Infrastructure Audit — 共享基础设施审计

RBAC | Messaging | Audit Log | Multi-Tenancy | Agent System

2026-03-22 | Spec 098-business-dag-audit

Pass (fully covered)

Partial (gaps exist)

Fail (missing / broken)

Overall Coverage

Total Checks

Pass

Partial

Fail

1. RBAC & Permission System

All protected API routes must use permission-middleware.js (not deprecated auth-middleware.js). Checks resource:action pairs via requirePermission / requireAnyPermission / requireAllPermissions.

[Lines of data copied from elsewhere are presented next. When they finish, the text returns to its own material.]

-- ==== Sys2Proof/Decode.lean ====
section
/-! DEFINITION. Reading commands: no row of spec/opcode_table.json gives bits, so no word spells a command; what a port
carries is bytes, and the request summary of R197 says which bytes are which request. -/

namespace Sys2Proof

/-- The command a word spells by the table's bits: the table gives no row any bits, so no word spells one. -/
def decodeTableWord (_nbits _w : Nat) : Option Instr := none

/-- The request summary's operand-byte column, by code; none for an unknown code (R189, R197). -/
def operandCount (code : Byte) : Option Nat :=
  match code.toNat with
  | 0x00 => some 0   -- NOP
  | 0x0A => some 0   -- DETACH
  | 0x10 => some 0   -- READ_STATUS
  | 0x11 => some 0   -- READ_INPUTS
  | 0x14 => some 0   -- FREERUN_ON
  | 0x15 => some 0   -- FREERUN_OFF
  | 0x16 => some 0   -- RESTART_REFERENCE
  | 0x17 => some 0   -- CLEAR_COUNTERS
  | 0x20 => some 0   -- ALLOC_ENTRY
  | 0x21 => some 13  -- WRITE_ENTRY
  | 0x22 => some 1   -- READ_ENTRY
  | 0x23 => some 1   -- ARM_ENTRY
  | 0x24 => some 1   -- HOLD_ENTRY
  | 0x25 => some 1   -- FREE_ENTRY
  | 0x26 => some 3   -- MODIFY_FLAGS
  | 0x30 => some 1   -- ASSIGN_TRACK
  | 0x31 => some 1   -- RELEASE_TRACK
  | 0x32 => some 4   -- SET_TRACK
  | 0x33 => some 2   -- DRIVE_TRACK
  | 0x34 => some 1   -- READ_TRACK
  | 0x40 => some 0   -- POP_EVENT
  | 0x41 => some 0   -- READ_QUEUE_INFO
  | 0x42 => some 1   -- READ_LATEST
  | 0x43 => some 7   -- WRITE_SLOT
  | 0x44 => some 1   -- READ_SLOT
  | 0x45 => some 1   -- SET_PORT_MASK
  | 0x46 => some 3   -- SET_ATTN_MASK
  | 0x47 => some 0   -- READ_ATTN
  | 0x50 => some 0   -- REQUEST_CLAIM
  | 0x51 => some 0   -- WITHDRAW
  | 0x52 => some 0   -- RELEASE_CLAIM
  | 0x53 => some 0   -- READ_CLAIM
  | 0x54 => some 4   -- STAGE_PARAM
  | 0x55 => some 2   -- READ_PARAM
  | 0x56 => some 0   -- COMMIT
  | 0x57 => some 0   -- DISCARD
  | 0x58 => some 2   -- SET_QUOTA
  | _ => none

/-- Two bytes, most significant first (R196). -/
def bytesOf16 (w : BitVec 16) : List Byte := [w.extractLsb' 8 8, w.extractLsb' 0 8]

/-- Three bytes, most significant first (R196). -/
def bytesOf24 (w : BitVec 24) : List Byte := [w.extractLsb' 16 8, w.extractLsb' 8 8, w.extractLsb' 0 8]

/-- A two-byte field from its bytes (R196). -/
def join16 (hi lo : Byte) : BitVec 16 := hi ++ lo

/-- A three-byte field from its bytes (R196). -/
def join24 (hi mid lo : Byte) : BitVec 24 := hi ++ mid ++ lo

/-- The bytes of a request, its code and then its operands (R197 to R199), and the port that carries it; none for a
command that is no request. An unknown code is one byte (R189). -/
def encodeRequest : Instr → Option (Port × List Byte)
  | .nop p => some (p, [0x00])
  | .detach p => some (p, [0x0A])
  | .readStatus p => some (p, [0x10])
  | .readInputs p => some (p, [0x11])
  | .freerunOn p => some (p, [0x14])
  | .freerunOff p => some (p, [0x15])
  | .restartReference p => some (p, [0x16])
  | .clearCounters p => some (p, [0x17])
  | .allocEntry p => some (p, [0x20])
  | .writeEntry p index im =>
      some (p, [0x21, index, im.action] ++ bytesOf16 im.start ++ bytesOf16 im.stop ++ [im.track] ++ bytesOf16 im.width
        ++ [im.tag, im.gate, im.flags, im.count])
  | .readEntry p index => some (p, [0x22, index])
  | .armEntry p index => some (p, [0x23, index])
  | .holdEntry p index => some (p, [0x24, index])
  | .freeEntry p index => some (p, [0x25, index])
  | .modifyFlags p index setMask clearMask => some (p, [0x26, index, setMask, clearMask])
  | .assignTrack p track => some (p, [0x30, track])
  | .releaseTrack p track => some (p, [0x31, track])
  | .setTrack p track polarity safe onLoss => some (p, [0x32, track, polarity, safe, onLoss])
  | .driveTrack p track value => some (p, [0x33, track, value])
  | .readTrack p track => some (p, [0x34, track])
  | .popEvent p => some (p, [0x40])
  | .readQueueInfo p => some (p, [0x41])
  | .readLatest p slot => some (p, [0x42, slot])
  | .writeSlot p slot im => some (p, [0x43, slot, im.enabled, im.tag, im.mask, im.kinds, im.own, im.mode])
  | .readSlot p slot => some (p, [0x44, slot])
  | .setPortMask p mask => some (p, [0x45, mask])
  | .setAttnMask p causes watermark => some (p, [0x46] ++ bytesOf16 causes ++ [watermark])
  | .readAttn p => some (p, [0x47])
  | .requestClaim p => some (p, [0x50])
  | .withdraw p => some (p, [0x51])
  | .releaseClaim p => some (p, [0x52])
  | .readClaim p => some (p, [0x53])
  | .stageParam p id value => some (p, [0x54, id] ++ bytesOf24 value)
  | .readParam p id selector => some (p, [0x55, id, selector])
  | .commit p => some (p, [0x56])
  | .discard p => some (p, [0x57])
  | .setQuota p target quota => some (p, [0x58, target, quota])
  | .unknownCode p code => if operandCount code = none then some (p, [code]) else none
  | .deviceReset => none
  | .rawLevelChange _ _ => none
  | .runExpiry _ => none
  | .gapCountExpiry => none
  | .standstillExpiry => none
  | .missDeadlineExpiry => none
  | .freeStep => none
  | .ticketDue => none
  | .pulseEnd _ => none
  | .selectFall _ => none
  | .selectRise _ => none
  | .serialClockEdge _ _ _ => none

/-- The request of no operand byte that a code names. -/
def decodePlain (p : Port) (code : Byte) : Option Instr :=
  match code.toNat with
  | 0x00 => some (.nop p)
  | 0x0A => some (.detach p)
  | 0x10 => some (.readStatus p)
  | 0x11 => some (.readInputs p)
  | 0x14 => some (.freerunOn p)
  | 0x15 => some (.freerunOff p)
  | 0x16 => some (.restartReference p)
  | 0x17 => some (.clearCounters p)
  | 0x20 => some (.allocEntry p)
  | 0x40 => some (.popEvent p)
  | 0x41 => some (.readQueueInfo p)
  | 0x47 => some (.readAttn p)
  | 0x50 => some (.requestClaim p)
  | 0x51 => some (.withdraw p)
  | 0x52 => some (.releaseClaim p)
  | 0x53 => some (.readClaim p)
  | 0x56 => some (.commit p)
  | 0x57 => some (.discard p)
  | _ => if operandCount code = none then some (.unknownCode p code) else none

/-- The request of one operand byte that a code names. -/
def decodeOne (p : Port) (code a : Byte) : Option Instr :=
  match code.toNat with
  | 0x22 => some (.readEntry p a)
  | 0x23 => some (.armEntry p a)
  | 0x24 => some (.holdEntry p a)
  | 0x25 => some (.freeEntry p a)
  | 0x30 => some (.assignTrack p a)
  | 0x31 => some (.releaseTrack p a)
  | 0x34 => some (.readTrack p a)
  | 0x42 => some (.readLatest p a)
  | 0x44 => some (.readSlot p a)
  | 0x45 => some (.setPortMask p a)
  | _ => none

/-- The request that a whole frame's request bytes spell on port p (R197); an unknown code is a request of its one
byte (R189); none where the bytes are no whole request. -/
def decodeRequest (p : Port) : List Byte → Option Instr
  | [code] => decodePlain p code
  | [code, a] => decodeOne p code a
  | [code, a, b] =>
      match code.toNat with
      | 0x33 => some (.driveTrack p a b)
      | 0x55 => some (.readParam p a b)
      | 0x58 => some (.setQuota p a b)
      | _ => none
  | [code, a, b, c] =>
      match code.toNat with
      | 0x26 => some (.modifyFlags p a b c)
      | 0x46 => some (.setAttnMask p (join16 a b) c)
      | _ => none
  | [code, a, b, c, d] =>
      match code.toNat with
      | 0x32 => some (.setTrack p a b c d)
      | 0x54 => some (.stageParam p a (join24 b c d))
      | _ => none
  | [code, a, b, c, d, e, f, g] =>
      if code = 0x43 then some (.writeSlot p a ⟨b, c, d, e, f, g⟩) else none
  | [code, a, b, c, d, e, f, g, h, i, j, k, l, m] =>
      if code = 0x21 then some (.writeEntry p a ⟨b, join16 c d, join16 e f, g, join16 h i, j, k, l, m⟩) else none
  | _ => none

/-- The eight bits of a byte, most significant first (R185). -/
def bitsOfByte (b : Byte) : List Bool :=
  [b.getMsbD 0, b.getMsbD 1, b.getMsbD 2, b.getMsbD 3, b.getMsbD 4, b.getMsbD 5, b.getMsbD 6, b.getMsbD 7]

/-- The bits of a run of bytes as the port carries them (R185). -/
def bitsOfBytes (bs : List Byte) : List Bool := bs.flatMap bitsOfByte

/-- A byte from eight bits, most significant first. -/
def byteOfBits (l : List Bool) : Byte := BitVec.ofNat 8 (l.foldl (fun n b => 2 * n + b.toNat) 0)

/-- The whole bytes among bits received, oldest first; a last group of fewer than eight bits is no byte yet. -/
def bytesOfBits : List Bool → List Byte
  | a :: b :: c :: d :: e :: f :: g :: h :: rest => byteOfBits [a, b, c, d, e, f, g, h] :: bytesOfBits rest
  | _ => []

/-- The length in bits of the request that begins with a code byte (R186, R197); eight for an unknown code (R189). -/
def requestBits (code : Byte) : Nat := 8 * (1 + (operandCount code).getD 0)

/-- The bits received are a whole request: the last bit of the code byte when the code needs no operand or is unknown,
otherwise the last bit of the last operand byte (R186, R189). -/
def requestComplete (bits : List Bool) : Bool :=
  match bytesOfBits bits with
  | [] => false
  | code :: _ => bits.length == requestBits code

end Sys2Proof
end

655 permission middleware calls

77 API files with RBAC guards

~1197 total route definitions (153 files)

Status	Check Item	Verification Result
✓	Core API RBAC coverage	77 of ~106 non-public API files have `requirePermission` guards. Major modules (appointments, employees, schedules, marketing, reports, admin, stores, payroll, loyalty, settings) all covered.
✓	Payment routes permission guard	`payment/index.js` applies `createExplicitRoutePermissionGuard` with 40+ explicit route-permission rules. All JWT-protected payment routes go through this guard before handler execution.
✓	POS device authentication	POS device routes (`pos-device-routes.js`) use `authenticateDevice()` from `device-auth.js` middleware. These are intentionally before the permission guard (device-token auth, not JWT).
✓	Public routes intentionally unprotected	`api/public/booking.js` (21 routes) and `api/public/ipad-showcase.js` (1 route) are intentionally public, protected by rate limiters (`publicGeneralLimiter`, `publicSlotsLimiter`, `publicConfirmLimiter`) and optional guest JWT where needed.
✓	Webhook routes intentionally unprotected	Webhook endpoints (`webhooks/stripe.js`, `webhooks/twilio-sms.js`, `webhooks/resend-email.js`) validate via provider-specific signature verification (Stripe signature, Twilio signature). No user JWT needed.
✓	Agent API RBAC coverage	`api/agent/content.js` (8), `api/agent/seo.js` (9), `api/agent/oauth.js` (5), `api/agent/review.js` (7) all have `requirePermission` guards.
⚠	Guest auth routes	`api/guest-auth.js` has 16 route definitions but only 4 use `tenantDb`/`platformDb`. Guest auth routes are intentionally public-facing (login, register, send-code) but some internal management endpoints may lack permission checks. Needs manual review.
⚠	Deprecated auth-middleware usage	`auth-middleware.js` still exports permission-related methods (with deprecation warnings). Some older files may still import from it. Codebase search shows most have migrated, but legacy references remain in a few modules.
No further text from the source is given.